A 1 ml aliquot of HeLa cell suspension (1 × 105 cells/ml) was inoculated into a 1.5 cm well 24 h prior to the first transfection. Cells were treated with three cycles of transfection carried out in 24 h intervals with vimentin siRNA at 50 nM. Lipofectamine 2000 (Invitrogen) was used for transfection. The estimated transfection efficiency was >95%. Cells were fixed with 3.7% formaldehyde in phosphate-buffered saline (PBS) and permeabilized 24 h after the last transfection. After washing with PBS, cells were doubly stained with anti-porcine vimentin antibody (Oncogene Research Products), Cy3- conjugated second antibody (Jackson Immuno Research) and anti-human Yes antibody (Upstate Biotechnology), with Cy5-conjugated second antibody (Jackson Immuno Research).
Using Lipofectamine 2000 (Invitrogen), E14TG2a cells (2 × 105 cells/ml) were co-transfected with 50 nM Oct 4 siRNA shown in Figure Figure3B3B and pCAGIPuro-EGFP (0.5 µg/ml), encoding enhanced green fluorescent protein (EGFP) and puromycin-resistant genes.
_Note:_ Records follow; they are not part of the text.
/-! ### Watchpoints (R358 to R360) -/

/-- WATCH and REWATCH: the checks, the request, the reply. -/
def watch (i : Instr) (re : Bool) (d a b : BitVec 5) (s : State) : Host.Outcome State Fault Refusal :=
  run s fun e c => issue e c i { x := [d.toNat, a.toNat, b.toNat], mem := true } fun e c xk x =>
    let ck := coreOf xk
    let va := x.getX a.toNat
    let ad := x.getX b.toNat
    if x.pend.kind = .watch then
      match x.pend.ans with
      | some (.value v _) => .retire (c.modCtx xk fun x => x.setX d.toNat v)
      | some (.refused code _) => c.answered xk code va
      | none => .wait c .answer
    else if !isGlobal va then .trap 0x09 va
    else if va.toNat % 8 ≠ 0 then .trap 0x05 va
    else match c.checkOwn xk ad 32 8 with
      | some code => .trap code ad
      | none => match (x.lostOver va 8).map (fun h => (h, va)) <|> (x.lostOver ad 32).map (fun h => (h, ad)) with
        | some (h, t) => c.takeLost xk h t
        | none =>
        let blk := rdN e c (sram ck (ad.toNat % 2 ^ 18)) 32
        let w3 := wordAt blk 3
        if 16 ≤ w3 ∨ va.toNat % 128 + 8 * (w3 + 1) > 128 then .trap 0x01 va
        else c.sealed xk (
          let q : Req := { src := xk, part := c.serial, vi := x.vi, va := va, n := 8,
                           act := .watch re (w64 (wordAt blk 0)) (w64 (wordAt blk 1)) (w64 (wordAt blk 2)) w3 }
          let home := c.homeOf e q
          if c.amoFull ck home then .wait c (.amoRoom home)
          else .wait ((c.next.modCtx xk fun x => { x with pend := { kind := .watch, id := c.serial } }).amoSend e home q) .answer)
/-- WATCH (R358). -/
def execWatch (d a b : BitVec 5) (s : State) : Host.Outcome State Fault Refusal := watch (.watch d a b) false d a b s
/-- REWATCH (R360). -/
def execRewatch (d a b : BitVec 5) (s : State) : Host.Outcome State Fault Refusal := watch (.rewatch d a b) true d a b s
/-- WATCH_REQUEST (R358, R360): a binding is installed in one step; a slice without a free one refuses. -/
def execWatchRequest (q : Req) (s : State) : Host.Outcome State Fault Refusal :=
  run s fun e c =>
    match q.act with
    | .watch re pc a0 mask len =>
      let h := c.home q.home
      let mine (w : Watch) : Bool := w.vi == q.vi && w.ck == coreOf q.src && w.va == q.va
      let old := h.watches.find? mine
      let live := old.any (·.live)
      if !live && 64 ≤ (h.watches.filter (·.live)).length then c.send q.home (reqFrom q) .rsp (.watchRetry q) (e.now + c.reqTicks q retryTicks)
      else
        let gen := ((old.map (·.gen)).getD 0 + 1) % 65536
        let v := if re then w64 (gen * 65536 + (if live then 0 else if old.isSome then 1 else 2))
                 else w64 (leNat (c.homeRead e q.vi q.pa 8))
        let new : Watch := { vi := q.vi, ck := coreOf q.src, va := q.va, pa := q.pa, len := len, mask := mask, pc := pc, a0 := a0, gen := gen, live := true }
        (c.modHome q.home fun h => { h with watches := new :: h.watches.filter (fun w => !mine w) }).send q.home (reqFrom q) .rsp (.loadReply q (leBytes 8 v.toNat) [] 0)
    | _ => c
/-- WATCH_RETRY (R358): the request is sent again after 256 cycles, unless its context waits no longer. -/
def execWatchRetry (q : Req) (s : State) : Host.Outcome State Fault Refusal :=
  run s fun _ c =>
    if (c.ctx q.src).pend.id ≠ q.part then c.amoDone (coreOf q.src) q.part
    else c.request { q with home := 0, pa := 0 }

/-! ### HMSG (R361) -/

/-- HMSG (R361). -/
def execHmsg (a b : BitVec 5) (s : State) : Host.Outcome State Fault Refusal :=
  run s fun e c => issue e c (.hmsg a b) { x := [a.toNat, b.toNat], ctr := .msg } fun _ c xk x =>
    let slot := x.getX a.toNat
    if 4096 ≤ slot.toNat then .trap 0x01 (w64 (encode (.hmsg a b)).toNat)
    else c.sealed xk (
      let name := w64 (2 ^ 62 + slot.toNat)
      if !c.muRoom (coreOf xk) name then .wait c (.msgRoom name)
      else .retire (c.post xk name (match c.slotQueue x.vi slot.toNat with | some q => dispNode (q / 512) | none => viNode x.vi)
        (.record slot.toNat (x.getX b.toNat)) false))

/-! ### Handler runs (R68, R69, R348 to R350) -/

/-- A mailbox is ready (R348). -/
def Mbox.ready (b : Mbox) : Bool := b.en && decide (0 < b.count) && !b.run && !b.frz && !b.spill
/-- The ready mailbox that is served next, round-robin (R348). -/
def Core.nextMbox (k : Core) : Option Nat :=
  ((List.range 16).map fun i => (k.rrMb + 1 + i) % 16).find? fun m => (k.mbs.get ({} : Mbox) m).ready
/-- A handler context whose repair has reached its time (R298). -/
def Chip.repairDue (c : Chip) (now ck : Nat) : Option (Nat × Req) :=
  [ck * 8 + 6, ck * 8 + 7].findSome? fun xk => ((c.ctx xk).repair.filter fun q => match q.act with | .strel _ t => decide (t ≤ now) | _ => true).map fun q => (xk, q)
/-- A handler context takes up the repair of an STREL, which no budget and no stop ends (R298). -/
def Chip.startRepair (c : Chip) (xk : Nat) (q : Req) : Chip :=
  c.setCtx xk { st := .stall, kind := .handler, vi := q.vi, noBudget := true, repair := some q, stamp := (c.ctx xk).stamp + 1 }
/-- HANDLER_RUN_START (R68, R298, R304, R348): a repair whose time has come ends, and its context is free; else the next work starts: of
the handler queue, then a repair, then of a mailbox (log 104). -/
def execHandlerRunStart (ck : Nat) (s : State) : Host.Outcome State Fault Refusal :=
  run s fun e c =>
    let k := c.core ck
    match c.repairDue e.now ck with
    | some (xk, q) => ((c.count q.vi fun n => { n with scopemiss := n.scopemiss + 1 }).request q).fallIdle xk
    | none =>
    match c.idleHandler ck with
    | none => c
    | some xk =>
      match k.hq with
      | w :: r =>
        let c := c.modCore ck fun k => { k with hq := r }
        (match w with
         | .msg m => c.startHandler e xk m.vi m.pc (argRegs 14 m.args ++ [(18, m.sender)]) none
         | .atomic q => atomicAt e c q)
      | [] =>
        match k.repairs, k.nextMbox with
        | q :: r, _ => (c.modCore ck fun k => { k with repairs := r }).startRepair xk q
        | [], none => c
        | [], some mb =>
          let b := c.mbox ck mb
          ((c.modMbox ck mb fun b => { b with run := true }).modCore ck fun k => { k with rrMb := mb }).startHandler e xk b.vi b.pc
            [(14, windowAddr ck (b.ring + b.headSlot * msgSize b.size)), (15, w64 (b.hdrs.headD 0)), (16, windowAddr ck b.st), (17, mbName c.group ck mb b)] (some mb)
/-- A run on a mailbox ends: by DONE its message is removed; otherwise it stays (R349, R351, R372). -/
def Chip.runDone (c : Chip) (xk : Nat) (remove : Bool) : Chip :=
  let ck := coreOf xk
  match (c.ctx xk).mbox with
  | none => c
  | some mb =>
    if (c.mbox ck mb).vi ≠ (c.ctx xk).vi then c else
    (c.modMbox ck mb fun b => if remove then
        { b with run := false, count := b.count - 1, hdrs := b.hdrs.tail, headSlot := (b.headSlot + 1) % (b.depthm1 + 1) }
      else { b with run := false }).tryUnbind ck mb
/-- The source in the list of flights of a handler message that its sender holds: a pair of its own (R68). -/
def handFrom (m : HandMsg) : Nat := 2 ^ 20 + m.sender.toNat % 2 ^ 17
/-- 256 cycles of the core that sends a handler message; of a core on another device, as at ÷1 (R6, R68). -/
def handDelay (c : Chip) (m : HandMsg) : Nat :=
  if bits m.sender.toNat 13 4 = c.group % 16 then c.coreTicks (addrCore m.sender.toNat) retryTicks else retryTicks
/-- HANDLER_MESSAGE (R68): it starts, queues, or is refused, as by a core that is OFF (R405, log 63). Its sender then holds it and
offers it again after 256 cycles, and later ones of the pair are refused until it is accepted. -/
def execHandlerMessage (m : HandMsg) (s : State) : Host.Outcome State Fault Refusal :=
  run s fun e c =>
    let hold : Flight := ⟨handFrom m, coreNode m.ck, .msg, e.now + handDelay c m, .handlerMessage { m with again := true }⟩
    if !m.again && c.net.any fun f => f.src == handFrom m && f.dst == coreNode m.ck then { c with net := c.net ++ [hold] }
    else if c.isOff m.ck then { c with net := hold :: c.net }
    else match c.idleHandler m.ck, (c.core m.ck).hq.isEmpty with
      | some xk, true => c.startHandler e xk m.vi m.pc (argRegs 14 m.args ++ [(18, m.sender)]) none
      | _, _ => if (c.core m.ck).hq.length < 16 then c.modCore m.ck fun k => { k with hq := k.hq ++ [.msg m] }
                else { c with net := hold :: c.net }
/-- HBUDGET (R350, R375). -/
def execHbudget (xk : Nat) (s : State) : Host.Outcome State Fault Refusal :=
  run s fun e c => c.modCtx xk fun x =>
    if x.budgetSpent e.now then ({ x with noBudget := true }.take true 0x0E x.pc 0).stopIfAsked e.now else x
Puromycin (2 µg/ml; Clontech) was added to the medium 24 h after transfection, and morphological change was observed under a phase contrast microscope 3 days after transfection. RNA was also extracted 3 days after transfection using RNeasy (QIAGEN) and was subjected to RT–PCR using the RNA LA-PCR kit (Takara). Almost all cells were found to express EGFP 3 days after transfection. The following primers were used for RT–PCR to measure the concentration of glyceraldehyde-3-phosphate dehydrogenase (Gapd) and Oct 4 mRNA. Gapd, 5′-GCCTCATCCGGTAGACAAAA and 5′-ACCGTGGTCATGAGTCCTTC; Oct-4, 5′-AGCTGCTGAAGCAGAAGAGG and 5′-TGTCTACCTCCCTTGCCTTG.
HeLa cells (1 × 105 cells/ml) were transfected with pCAGGS-EGFP (0.25 µg/well), pCAGGS-DsRed [0.25 µg/well (15)] and siRNA (50 nM) for EGFP RNAi. For enhanced cyan fluorescent protein (ECFP) RNAi, HeLa cell transfection was carried out with pECFP-N1 (0.25 µg/well; Clontech), pCAGGS-DsRed (0.25 µg/well) and siRNA (50 nM). Transfection was carried out using Lipofectamine 2000 (Invitrogen). RNAi activity was estimated by counting EGFP- or ECFP-positive cells among DsRed-positive cells under a fluorescence microscope (Zeiss). pCAGGS-EGFP was constructed by inserting an EGFP fragment of pEGFP-N1 (Clontech) into the EcoRI site of pCAGGS (31).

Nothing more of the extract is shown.